TASK
Nothing below is to be printed except the lines between the line holding "station's memory. -/" and the line holding "(Table 4.1). -/", inclusive, each exactly as it appears.

Source data
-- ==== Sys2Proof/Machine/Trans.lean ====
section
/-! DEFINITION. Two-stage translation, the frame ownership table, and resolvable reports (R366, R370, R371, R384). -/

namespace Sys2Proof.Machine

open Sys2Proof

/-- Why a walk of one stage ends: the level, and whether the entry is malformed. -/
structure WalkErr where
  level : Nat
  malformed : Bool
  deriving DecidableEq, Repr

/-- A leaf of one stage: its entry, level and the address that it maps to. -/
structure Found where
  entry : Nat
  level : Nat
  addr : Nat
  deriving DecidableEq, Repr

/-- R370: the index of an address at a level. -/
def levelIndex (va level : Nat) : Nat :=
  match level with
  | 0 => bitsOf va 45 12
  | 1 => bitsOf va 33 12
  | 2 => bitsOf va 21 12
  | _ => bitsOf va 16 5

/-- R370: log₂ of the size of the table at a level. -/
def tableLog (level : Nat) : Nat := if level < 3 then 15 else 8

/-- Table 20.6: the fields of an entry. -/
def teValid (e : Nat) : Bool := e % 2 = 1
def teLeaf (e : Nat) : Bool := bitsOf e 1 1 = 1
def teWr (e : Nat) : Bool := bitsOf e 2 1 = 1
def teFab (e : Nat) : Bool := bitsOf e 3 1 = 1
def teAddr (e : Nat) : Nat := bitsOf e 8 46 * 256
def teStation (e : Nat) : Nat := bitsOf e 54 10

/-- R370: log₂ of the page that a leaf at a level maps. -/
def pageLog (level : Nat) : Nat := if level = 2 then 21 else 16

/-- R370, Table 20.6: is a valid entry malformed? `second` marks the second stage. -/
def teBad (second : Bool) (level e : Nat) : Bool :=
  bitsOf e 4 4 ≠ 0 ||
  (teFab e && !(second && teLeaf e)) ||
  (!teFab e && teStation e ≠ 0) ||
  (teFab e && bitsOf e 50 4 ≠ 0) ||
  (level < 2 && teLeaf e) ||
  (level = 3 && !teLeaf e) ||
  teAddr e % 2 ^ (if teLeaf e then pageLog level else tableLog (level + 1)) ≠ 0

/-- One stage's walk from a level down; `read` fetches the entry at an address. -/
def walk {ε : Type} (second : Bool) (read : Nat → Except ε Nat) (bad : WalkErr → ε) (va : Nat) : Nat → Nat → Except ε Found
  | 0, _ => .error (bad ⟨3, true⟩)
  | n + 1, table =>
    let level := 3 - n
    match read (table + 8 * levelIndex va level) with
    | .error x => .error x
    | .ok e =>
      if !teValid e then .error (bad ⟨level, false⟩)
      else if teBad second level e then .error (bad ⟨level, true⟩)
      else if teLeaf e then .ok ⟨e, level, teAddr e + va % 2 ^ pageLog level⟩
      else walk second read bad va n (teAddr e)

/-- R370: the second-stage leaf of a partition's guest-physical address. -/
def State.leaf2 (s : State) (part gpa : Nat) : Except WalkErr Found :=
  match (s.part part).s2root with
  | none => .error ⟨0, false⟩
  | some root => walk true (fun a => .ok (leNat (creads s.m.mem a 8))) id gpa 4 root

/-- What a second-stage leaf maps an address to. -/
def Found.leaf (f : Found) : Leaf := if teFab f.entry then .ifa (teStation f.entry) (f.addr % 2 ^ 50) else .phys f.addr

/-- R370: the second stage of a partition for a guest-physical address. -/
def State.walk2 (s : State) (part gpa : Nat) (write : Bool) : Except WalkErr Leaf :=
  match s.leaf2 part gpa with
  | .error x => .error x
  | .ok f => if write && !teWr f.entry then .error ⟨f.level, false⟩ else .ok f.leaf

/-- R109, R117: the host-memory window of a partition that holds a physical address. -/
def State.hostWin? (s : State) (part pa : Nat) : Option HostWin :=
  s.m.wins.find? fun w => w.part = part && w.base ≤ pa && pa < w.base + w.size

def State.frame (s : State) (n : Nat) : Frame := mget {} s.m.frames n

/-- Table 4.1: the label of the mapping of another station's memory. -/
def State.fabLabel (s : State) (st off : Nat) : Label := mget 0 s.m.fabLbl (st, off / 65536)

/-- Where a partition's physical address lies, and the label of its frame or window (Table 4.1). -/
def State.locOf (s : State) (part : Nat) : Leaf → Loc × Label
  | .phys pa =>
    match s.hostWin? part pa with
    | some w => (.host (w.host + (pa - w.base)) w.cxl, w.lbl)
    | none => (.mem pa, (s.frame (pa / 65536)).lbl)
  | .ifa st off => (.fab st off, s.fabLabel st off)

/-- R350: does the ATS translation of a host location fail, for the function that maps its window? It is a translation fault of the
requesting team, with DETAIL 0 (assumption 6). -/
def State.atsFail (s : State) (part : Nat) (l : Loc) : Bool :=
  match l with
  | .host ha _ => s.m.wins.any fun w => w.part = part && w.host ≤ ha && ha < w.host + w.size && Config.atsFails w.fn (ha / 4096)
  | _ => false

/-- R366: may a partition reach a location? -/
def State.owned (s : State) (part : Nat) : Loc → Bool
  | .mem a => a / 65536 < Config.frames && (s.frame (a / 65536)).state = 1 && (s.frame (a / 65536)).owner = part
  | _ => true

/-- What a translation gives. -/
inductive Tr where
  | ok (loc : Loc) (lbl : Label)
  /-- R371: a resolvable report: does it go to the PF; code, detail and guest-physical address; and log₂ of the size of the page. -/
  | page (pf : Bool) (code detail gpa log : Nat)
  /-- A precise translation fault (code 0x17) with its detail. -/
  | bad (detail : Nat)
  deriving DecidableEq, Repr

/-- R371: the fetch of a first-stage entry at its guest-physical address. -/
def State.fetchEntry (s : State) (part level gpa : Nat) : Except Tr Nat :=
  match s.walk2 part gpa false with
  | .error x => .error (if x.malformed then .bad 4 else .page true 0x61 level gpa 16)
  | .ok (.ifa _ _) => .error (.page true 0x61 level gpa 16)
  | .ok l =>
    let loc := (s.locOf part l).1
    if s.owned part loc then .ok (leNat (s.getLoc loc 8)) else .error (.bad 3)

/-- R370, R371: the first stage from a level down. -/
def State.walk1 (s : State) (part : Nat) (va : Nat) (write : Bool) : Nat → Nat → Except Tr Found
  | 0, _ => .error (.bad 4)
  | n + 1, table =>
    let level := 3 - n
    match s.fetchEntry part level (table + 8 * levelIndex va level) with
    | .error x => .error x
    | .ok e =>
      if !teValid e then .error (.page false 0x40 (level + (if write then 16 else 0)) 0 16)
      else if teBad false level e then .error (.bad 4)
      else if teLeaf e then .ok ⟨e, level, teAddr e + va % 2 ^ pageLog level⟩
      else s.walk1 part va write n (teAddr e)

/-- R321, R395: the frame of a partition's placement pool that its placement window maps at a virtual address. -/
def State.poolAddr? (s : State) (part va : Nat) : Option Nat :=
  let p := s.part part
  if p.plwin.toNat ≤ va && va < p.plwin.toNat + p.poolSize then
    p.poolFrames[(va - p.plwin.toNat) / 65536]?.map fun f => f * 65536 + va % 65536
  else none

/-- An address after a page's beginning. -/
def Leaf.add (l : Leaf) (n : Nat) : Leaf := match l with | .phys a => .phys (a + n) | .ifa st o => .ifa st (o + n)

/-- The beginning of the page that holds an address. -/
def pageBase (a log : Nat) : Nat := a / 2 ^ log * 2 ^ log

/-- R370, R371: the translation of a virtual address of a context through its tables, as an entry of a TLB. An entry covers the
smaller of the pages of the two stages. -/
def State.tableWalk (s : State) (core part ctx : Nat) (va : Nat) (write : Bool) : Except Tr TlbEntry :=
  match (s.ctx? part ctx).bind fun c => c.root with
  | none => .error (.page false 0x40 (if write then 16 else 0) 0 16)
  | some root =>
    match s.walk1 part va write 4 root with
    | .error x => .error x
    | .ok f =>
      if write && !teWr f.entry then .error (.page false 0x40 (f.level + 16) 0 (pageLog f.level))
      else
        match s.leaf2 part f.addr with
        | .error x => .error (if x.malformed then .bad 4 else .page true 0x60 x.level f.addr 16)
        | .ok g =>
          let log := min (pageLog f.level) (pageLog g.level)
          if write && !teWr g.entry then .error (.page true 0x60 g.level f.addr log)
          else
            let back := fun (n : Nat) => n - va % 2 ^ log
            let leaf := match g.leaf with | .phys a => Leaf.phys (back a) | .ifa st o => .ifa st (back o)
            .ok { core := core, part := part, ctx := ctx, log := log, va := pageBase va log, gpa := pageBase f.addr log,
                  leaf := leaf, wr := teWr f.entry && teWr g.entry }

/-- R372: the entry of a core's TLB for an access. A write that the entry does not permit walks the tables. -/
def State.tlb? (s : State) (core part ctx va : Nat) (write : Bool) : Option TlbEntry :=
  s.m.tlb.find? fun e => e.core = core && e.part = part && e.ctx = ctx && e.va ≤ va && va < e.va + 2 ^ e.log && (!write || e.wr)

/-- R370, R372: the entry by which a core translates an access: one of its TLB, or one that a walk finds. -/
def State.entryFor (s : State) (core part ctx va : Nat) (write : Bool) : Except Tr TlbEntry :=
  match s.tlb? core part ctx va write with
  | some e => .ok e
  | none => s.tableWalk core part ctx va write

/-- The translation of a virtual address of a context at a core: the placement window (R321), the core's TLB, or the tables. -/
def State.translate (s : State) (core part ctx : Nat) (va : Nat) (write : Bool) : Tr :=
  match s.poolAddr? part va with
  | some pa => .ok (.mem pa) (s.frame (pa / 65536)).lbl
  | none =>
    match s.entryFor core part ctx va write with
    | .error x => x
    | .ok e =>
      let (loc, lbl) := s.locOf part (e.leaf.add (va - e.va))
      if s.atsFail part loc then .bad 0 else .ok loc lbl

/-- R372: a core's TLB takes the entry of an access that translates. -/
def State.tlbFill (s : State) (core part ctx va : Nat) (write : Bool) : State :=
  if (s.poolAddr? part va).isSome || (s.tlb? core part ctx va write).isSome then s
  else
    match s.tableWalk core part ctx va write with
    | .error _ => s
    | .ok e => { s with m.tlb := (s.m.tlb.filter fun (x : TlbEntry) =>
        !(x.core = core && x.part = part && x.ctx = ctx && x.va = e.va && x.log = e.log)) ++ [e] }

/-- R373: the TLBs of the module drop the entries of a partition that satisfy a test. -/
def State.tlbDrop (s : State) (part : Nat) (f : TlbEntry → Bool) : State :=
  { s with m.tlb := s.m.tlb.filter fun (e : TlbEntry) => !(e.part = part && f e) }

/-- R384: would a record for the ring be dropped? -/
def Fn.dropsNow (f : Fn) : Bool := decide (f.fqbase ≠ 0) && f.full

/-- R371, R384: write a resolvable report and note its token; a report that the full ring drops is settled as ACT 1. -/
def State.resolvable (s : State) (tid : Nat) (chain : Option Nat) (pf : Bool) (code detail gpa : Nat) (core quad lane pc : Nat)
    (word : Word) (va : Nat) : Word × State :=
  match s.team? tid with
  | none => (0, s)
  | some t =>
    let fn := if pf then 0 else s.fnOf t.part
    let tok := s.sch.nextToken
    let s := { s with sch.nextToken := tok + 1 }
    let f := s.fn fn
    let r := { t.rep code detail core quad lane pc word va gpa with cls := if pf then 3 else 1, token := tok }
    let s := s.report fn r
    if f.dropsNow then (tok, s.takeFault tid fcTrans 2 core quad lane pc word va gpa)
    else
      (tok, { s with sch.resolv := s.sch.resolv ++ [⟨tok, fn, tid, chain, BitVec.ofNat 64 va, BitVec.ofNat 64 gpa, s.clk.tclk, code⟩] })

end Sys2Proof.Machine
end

EXERCISE SOLUTION
/-- Table 4.1: the label of the mapping of another station's memory. -/
def State.fabLabel (s : State) (st off : Nat) : Label := mget 0 s.m.fabLbl (st, off / 65536)

/-- Where a partition's physical address lies, and the label of its frame or window (Table 4.1). -/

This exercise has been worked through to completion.